### Problem description
Output the records that follow, keeping every line exactly as it is.

Dataset entries:

-- Opening Marker --

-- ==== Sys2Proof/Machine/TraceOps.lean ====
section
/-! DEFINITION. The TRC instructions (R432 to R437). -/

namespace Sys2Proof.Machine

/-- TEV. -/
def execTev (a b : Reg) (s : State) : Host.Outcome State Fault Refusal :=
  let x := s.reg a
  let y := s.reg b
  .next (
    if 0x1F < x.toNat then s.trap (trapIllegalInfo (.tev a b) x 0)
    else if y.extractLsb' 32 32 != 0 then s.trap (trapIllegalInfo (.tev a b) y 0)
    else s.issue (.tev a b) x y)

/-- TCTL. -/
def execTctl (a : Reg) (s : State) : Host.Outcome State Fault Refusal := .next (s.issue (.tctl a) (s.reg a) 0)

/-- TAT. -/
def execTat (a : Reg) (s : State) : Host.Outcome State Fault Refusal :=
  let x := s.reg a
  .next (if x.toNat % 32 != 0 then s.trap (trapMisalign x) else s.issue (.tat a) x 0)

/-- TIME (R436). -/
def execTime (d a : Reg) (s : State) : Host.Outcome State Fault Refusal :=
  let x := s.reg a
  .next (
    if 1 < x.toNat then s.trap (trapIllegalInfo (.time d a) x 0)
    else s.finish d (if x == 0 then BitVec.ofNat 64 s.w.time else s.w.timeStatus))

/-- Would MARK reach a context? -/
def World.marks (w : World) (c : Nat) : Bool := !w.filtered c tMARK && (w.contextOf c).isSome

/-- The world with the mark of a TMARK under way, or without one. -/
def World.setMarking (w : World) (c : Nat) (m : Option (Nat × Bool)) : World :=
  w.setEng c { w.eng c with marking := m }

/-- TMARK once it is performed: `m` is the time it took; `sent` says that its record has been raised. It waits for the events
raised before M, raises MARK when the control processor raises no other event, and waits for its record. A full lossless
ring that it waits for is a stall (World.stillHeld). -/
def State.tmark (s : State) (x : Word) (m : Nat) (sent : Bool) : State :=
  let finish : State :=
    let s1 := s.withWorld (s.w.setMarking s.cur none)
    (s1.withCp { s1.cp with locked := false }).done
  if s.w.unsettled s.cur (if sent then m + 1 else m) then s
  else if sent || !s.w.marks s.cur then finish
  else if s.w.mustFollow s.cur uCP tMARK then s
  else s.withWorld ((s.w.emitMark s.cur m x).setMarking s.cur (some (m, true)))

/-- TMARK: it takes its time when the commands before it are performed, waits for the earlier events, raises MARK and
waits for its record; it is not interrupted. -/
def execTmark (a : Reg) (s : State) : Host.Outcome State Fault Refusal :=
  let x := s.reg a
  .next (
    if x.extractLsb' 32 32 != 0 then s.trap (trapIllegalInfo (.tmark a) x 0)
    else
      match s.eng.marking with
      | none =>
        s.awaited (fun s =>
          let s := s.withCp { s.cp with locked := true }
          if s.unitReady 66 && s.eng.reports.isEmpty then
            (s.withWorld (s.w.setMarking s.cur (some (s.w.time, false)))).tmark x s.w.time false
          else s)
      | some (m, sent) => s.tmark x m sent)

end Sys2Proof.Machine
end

-- Closing Marker --

### Result of the task
-- ==== Sys2Proof/Machine/TraceOps.lean ====
section
/-! DEFINITION. The TRC instructions (R432 to R437). -/

namespace Sys2Proof.Machine

/-- TEV. -/
def execTev (a b : Reg) (s : State) : Host.Outcome State Fault Refusal :=
  let x := s.reg a
  let y := s.reg b
  .next (
    if 0x1F < x.toNat then s.trap (trapIllegalInfo (.tev a b) x 0)
    else if y.extractLsb' 32 32 != 0 then s.trap (trapIllegalInfo (.tev a b) y 0)
    else s.issue (.tev a b) x y)

/-- TCTL. -/
def execTctl (a : Reg) (s : State) : Host.Outcome State Fault Refusal := .next (s.issue (.tctl a) (s.reg a) 0)

/-- TAT. -/
def execTat (a : Reg) (s : State) : Host.Outcome State Fault Refusal :=
  let x := s.reg a
  .next (if x.toNat % 32 != 0 then s.trap (trapMisalign x) else s.issue (.tat a) x 0)

/-- TIME (R436). -/
def execTime (d a : Reg) (s : State) : Host.Outcome State Fault Refusal :=
  let x := s.reg a
  .next (
    if 1 < x.toNat then s.trap (trapIllegalInfo (.time d a) x 0)
    else s.finish d (if x == 0 then BitVec.ofNat 64 s.w.time else s.w.timeStatus))

/-- Would MARK reach a context? -/
def World.marks (w : World) (c : Nat) : Bool := !w.filtered c tMARK && (w.contextOf c).isSome

/-- The world with the mark of a TMARK under way, or without one. -/
def World.setMarking (w : World) (c : Nat) (m : Option (Nat × Bool)) : World :=
  w.setEng c { w.eng c with marking := m }

/-- TMARK once it is performed: `m` is the time it took; `sent` says that its record has been raised. It waits for the events
raised before M, raises MARK when the control processor raises no other event, and waits for its record. A full lossless
ring that it waits for is a stall (World.stillHeld). -/
def State.tmark (s : State) (x : Word) (m : Nat) (sent : Bool) : State :=
  let finish : State :=
    let s1 := s.withWorld (s.w.setMarking s.cur none)
    (s1.withCp { s1.cp with locked := false }).done
  if s.w.unsettled s.cur (if sent then m + 1 else m) then s
  else if sent || !s.w.marks s.cur then finish
  else if s.w.mustFollow s.cur uCP tMARK then s
  else s.withWorld ((s.w.emitMark s.cur m x).setMarking s.cur (some (m, true)))

/-- TMARK: it takes its time when the commands before it are performed, waits for the earlier events, raises MARK and
waits for its record; it is not interrupted. -/
def execTmark (a : Reg) (s : State) : Host.Outcome State Fault Refusal :=
  let x := s.reg a
  .next (
    if x.extractLsb' 32 32 != 0 then s.trap (trapIllegalInfo (.tmark a) x 0)
    else
      match s.eng.marking with
      | none =>
        s.awaited (fun s =>
          let s := s.withCp { s.cp with locked := true }
          if s.unitReady 66 && s.eng.reports.isEmpty then
            (s.withWorld (s.w.setMarking s.cur (some (s.w.time, false)))).tmark x s.w.time false
          else s)
      | some (m, sent) => s.tmark x m sent)

end Sys2Proof.Machine
end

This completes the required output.